Monday, February 19, 2007

Great Moments in Fiction

I am reading Gregory Maguire's sequel to Wicked--Son of a Witch. I loved Wicked--it's heavy-handed, at times, but I think there's something to be said for books that allow (demand from) readers an identification with witches. So, here's a delicious bit from the new one:

A notion of character not so much discredited as simply forgotten, once held that people only came into themselves partway through their lives. They woke up, were they lucky enough to have consciousness, in the act of doing something they already knew how to do: feeding themselves with currants. Walking the dog. Knotting up a broken bootlace. Singing antiphonally in the choir. Suddenly: this is I, I am the girl singing this alto line off-key, I am the boy loping after the dog, and I can see myself doing it as, presumably, the dog cannot see itself. How peculiar! I lift my toes at the end of the dock, to dive into the lake because I am hot, and while isolated like a specimen in the glassy shade of summer, the notions of hot and lake and I converge into a consciousness of consciousness--in an instant, in between launch and landing, even before I cannonball into the lake, shattering both my reflection and my old notion of myself.
That was what was once believed. Now, it seems hardly to matter when and how we become ourselves--or even what we become. Theory chases theory about how we are composed. The only constant: the abjuration of personal responsibility.
We are the next thing the Time Dragon is dreaming, and nothing to be done about it.
We are droll and ornamental, and no more culpable than a sprig of lavender or a sprig of lightning, and nothing to be done about it.
We are an experiment in situation ethics set by the Unnamed God, which in keeping its identity secret also cloaks the scope of the experiment and our chances of success or failure at it--and nothing to be done about it.
We are loping sequences of chemical conversions, acting ourselves converted. We are twists of genes acting ourselves twisted; we are wicks of burning neuroses, acting ourselves wicked. And nothing to be done about it. And nothing to be done about it (127-128).

Saturday, February 17, 2007

Objects in History

So this has been an exciting Valentine's week...

1) Started reading "System of Objects" and am disconcerted by Baudrillard's prescience.
Have been reading bits of Josh's blog--a new project he's doing on the IPOD. It's all about the fetish-ing of such an
object--the dildo-ey insertability of our little obsessions. And Baudrillard talks about the relationship between size and
function--that the larger something is, like a living room or a car, the more vessel-like it is. IPODs are both vessel and
insertion, yeah?

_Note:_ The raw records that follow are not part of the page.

/-- The blocks of partition control and backlog (R346): job, phase and pending-cancel state, pool parameters and take
counts, JOURNAL and its count, replay positions. -/
def partBlocks (part cores pools : Nat) : List Block :=
  let mod (f : Part → Part) (s : State) : State := s.modPart part f
  let pool (s : State) (i : Nat) : Pool := s.getPool part i
  [.num 0x1000 16 (fun s => (s.getPart part).job.cancel.toNat * 2 ^ 64 + (s.getPart part).job.record)
     (fun x => mod fun p => { p with job :=
       { p.job with state := bits x 63 62, left := bits x 39 32, signal := BitVec.ofNat 16 (bits x 31 16),
                    cancel := decide (bits x 64 64 = 1) } })
     fun x => decide (bits x 127 65 = 0) && decide (bits x 61 40 = 0) && decide (bits x 15 0 = 0),
   .array 0x1010 16 252 (fun s i => (s.getPart part).job.phaseImage i)
     (fun i x => mod fun p => { p with job := { p.job with phases := p.job.phases.set i (phaseOf x) } })
     fun _ x => decide (x = 0) || (decide (bits x 127 66 = 0) && decide (bits x 64 64 = 1) && decide (bits x 45 32 = 0)),
   .array 0x2000 32 64 (fun s i => if i < pools then (pool s i).limit.toNat * 2 ^ 16 + (pool s i).bound.toNat else 0)
     (fun i x s => s.modPool part i fun p => { p with bound := BitVec.ofNat 16 x, limit := BitVec.ofNat 16 (bits x 31 16) })
     (fun i x => if i < pools then poolOk (cores / 128) x else decide (x = 0)),
   .array 0x2800 8 64 (fun s i => if i < pools then (pool s i).takes else 0)
     (fun i x s => s.modPool part i fun p => { p with takes := x }) fun _ _ => true,
   .num 0x2A00 16 (fun s => (s.getPart part).jcount * 2 ^ 64 + (s.getPart part).journal.toNat)
     (fun x => mod fun p => { p with journal := BitVec.ofNat 64 x, jcount := bits x 127 64 })
     fun x => !journalBad (BitVec.ofNat 64 (bits x 63 0)),
   .array 0x2B00 8 512 (fun s i => if i < cores then (s.getCore (s.coreAt part i)).jpos else 0)
     (fun i x s => s.modCore (s.coreAt part i) fun c => { c with jpos := x }) fun i x => decide (i < cores) || decide (x = 0),
   .num 0x3B00 4 (fun s => (s.getPart part).gang.toNat) (fun x => mod fun p => { p with gang := BitVec.ofNat 32 x }) fun _ => true,
   .num 0x3B40 64 (fun s => bitsWhere cores fun i => (s.getCore (s.coreAt part i)).cancelPend)
     (fun x s => (upTo cores).foldl (fun s i => s.modCore (s.coreAt part i) fun c => { c with cancelPend := decide (bits x i i = 1) }) s)
     fun _ => true,
   .num 0x3C00 512 (fun s => bitsWhere 4096 fun i => (s.getLaunch part i).stopped)
     (fun x s => (upTo 4096).foldl (fun s i =>
       if bits x i i = 1 then s.modLaunch part i fun l => { l with stopped := true } else s) s) fun _ => true,
   .num 0x3E00 512 (fun s => bitsWhere 4096 fun i => (s.getGraph part i).cancel)
     (fun x s => (upTo 4096).foldl (fun s i =>
       if bits x i i = 1 then s.modGraph part i fun g => { g with cancel := true } else s) s) fun _ => true,
   .num 0x4000 512 (fun s => bitsWhere 4096 fun i => (s.getGraph part i).armed)
     (fun x s => (upTo 4096).foldl (fun s i =>
       if bits x i i = 1 then s.modGraph part i fun g => { g with armed := true } else s) s) fun _ => true,
   .num 0x4200 512 (fun s => bitsWhere 4096 fun i => (s.getGraph part i).counted)
     (fun x s => (upTo 4096).foldl (fun s i =>
       if bits x i i = 1 then s.modGraph part i fun g => { g with counted := true } else s) s) fun _ => true,
   .list 0x6800 32 1088 (fun s => s.lateImages part cores)
     (fun xs s => xs.foldl (fun s x => s.modCore (s.coreAt part (bits x 207 192)) fun c =>
       { c with late := c.late ++ [lateOfRecord x] }) s)
     fun x => decide (bits x 255 208 = 2 ^ 47) && decide (bits x 207 192 < cores) && decide (bits x 191 144 = 0),
   .list 0x11000 16 65536 (fun s => ((s.getPart part).backlog ++ (s.getPart part).overdue).map GraphEvent.image ++
       (((pool s 0).shard 0).pend.filter fun q => q.core == 512).map fun q => 5 * 2 ^ 120 + q.payload.toNat)
     (fun xs s => (mod (fun p =>
         let es := (xs.filter fun x => bits x 127 120 != 5).map eventOf
         { p with backlog := es, replays := es.length }) s).modPool part 0
       fun p => p.modShard 0 fun y =>
         { y with pend := y.pend ++ (xs.filter fun x => bits x 127 120 == 5).map fun (x : Nat) =>
             ({ key := 0, payload := BitVec.ofNat 64 (bits x 63 0), core := 512, ctx := 0, serial := 0 } : PendPut) })
     fun x => decide (1 ≤ bits x 127 120) && decide (bits x 127 120 ≤ 5)]
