-- ==== Sys2Proof/Machine/Core.lean ====
section
/-! DEFINITION. The machine as the host runs it. -/

noncomputable def Sys2Proof.core : Host.Core :=
  { State := Sys2Proof.Machine.State, Fault := Sys2Proof.Machine.Fault, Refusal := Sys2Proof.Machine.Refusal,
    step := Sys2Proof.Machine.step, reset := Sys2Proof.Machine.State.reset }
end

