/-- R30, R31, R373 to R375: what an arming, its deliveries and its end do. A held arming is released once its endpoints
are free; a delivery reserves a slot, the lowest core index of an arming first, writes the record into it when the slot is free, and
publishes it when TAIL has reached it; a mark that the port has held is made in its slot; a launch whose units are over and drained is confirmed, and a bound one that was
not stopped is reported, or waits with its report while the backlog is full (R345).
It rests on readings of the model: log entries 49, 62, 63, 114 and 131. -/
def Obligations.LaunchEvents : Prop :=
  (∀ (part idx : Nat) (s : State),
    let l := s.getLaunch part idx
    (l.held = false → exec (.armingRelease part idx) s = .next s) ∧
    (l.held = true → s.armReady part l = false →
      exec (.armingRelease part idx) s = .next (s.modLaunch part idx fun l => { l with held := true })) ∧
    (l.held = true → s.armReady part l = true → ∃ t, exec (.armingRelease part idx) s = .next t ∧
      (t.getLaunch part idx).held = false ∧
      (t.getPart part).held = (s.getPart part).held ++
        ((List.range s.coresPer).filter fun j => l.mask.getLsbD j).map fun j =>
          { idx := idx, core := s.coreAt part j, stage := 0, k := 0, bytes := l.task })) ∧
  (∀ (core : Nat) (s : State) (d : Delivery), s.markHeld core = none → s.nextDelivery core = some d →
    let p := (s.getCore core).port
    let slot := frontPiece core (0x48000 + 64 * (d.k.toNat % 64)) d.bytes
    let tail := frontPiece core 0x49000 (bytesOf 8 (d.k + 1).toNat)
    (d.stage = 1 → d.k.toNat < p.head.toNat + 64 → s.admits slot = true →
      exec (.heldInboxDelivery core) s =
        .next ((s.perform slot).modDelivery core true fun d => some { d with stage := 2 })) ∧
    (d.stage = 1 → p.head.toNat + 64 ≤ d.k.toNat → s.nextReserve core = none →
      exec (.heldInboxDelivery core) s = .next s) ∧
    (d.stage = 2 → p.tail = d.k → s.admits tail = true →
      exec (.heldInboxDelivery core) s = .next ((s.perform tail).modDelivery core true fun _ => none))) ∧
  (∀ (core : Nat) (s : State) (d : Delivery), s.markHeld core = none → s.deliver core = none →
    s.nextReserve core = some d →
    let p := (s.getCore core).port
    (s.replayAdmits core 1 3 20 0 0x49010 = true → (s.getCore core).job = (s.getPart (s.partOf core)).jobs →
      exec (.heldInboxDelivery core) s =
        .next ((s.reserve core).modDelivery core false fun d => some { d with stage := 1, k := p.resv })) ∧
    ∀ x ∈ (s.getPart (s.partOf core)).held, x.idx = d.idx → x.stage = 0 → core ≤ x.core) ∧
  (∀ (core j : Nat) (s : State) (d : Delivery),
    let part := s.partOf core
    (s.getPart part).held.find? (fun d => d.core == core && d.stage == 3) = some d →
    (s.getCore core).slotOf (BitVec.ofNat 64 (natOf ((d.bytes.drop 8).take 8))) = some j →
    s.admits (s.markPiece core j) = true →
    ∃ t, exec (.heldInboxDelivery core) s = .next t ∧
      (Memory.get (t.getCore core).port.inbox (64 * j + 0x10)).getLsbD 7 = true ∧
      (t.getPart part).held = (s.getPart part).held.erase d) ∧
  ∀ (part idx : Nat) (s : State),
    let l := s.getLaunch part idx
    (¬ (l.armed = true ∧ s.drained? part idx l.gen = true) → exec (.launchConfirm part idx) s = .next s) ∧
    (l.armed = true → s.drained? part idx l.gen = true → ∃ t, exec (.launchConfirm part idx) s = .next t ∧
      (t.getLaunch part idx).armed = false ∧
      (l.bound = true → l.stopped = false →
        (t.getPart part).backlog ++ (t.getPart part).overdue =
          (s.getPart part).backlog ++ (s.getPart part).overdue ++ [.confirm l.tag] ∧
        ((s.getPart part).backlog.length ≤ backlogRoom → (t.getPart part).backlog.length ≤ backlogRoom)) ∧
      (l.bound = false ∨ l.stopped = true → (t.getPart part).backlog = (s.getPart part).backlog ∧
        (t.getPart part).overdue = (s.getPart part).overdue))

There's the seductive size, they're slippability--but they also carry something of us with them. Like, aside
from the whole argument about the diminution of public spaces, there is also the exercised/exorcised choice--that I
don't want to be a part of your commercial public space. Instead of being assaulted by advertisements and pitches, I can
run to my own sounds. I can "Take Your Mama" out without having to hear about your newest deals on stereo equipment
or dating service.
3) Got an interview at a school in California. So, that'll be my first view of the Pacific, which I'm kinda excited about...

Friday, February 16, 2007

Bad news

This is the first blog I've ever written--and it was prompted by some bad news. As well as a newfound love for an old enemy... Isn't that what blogs are allabout?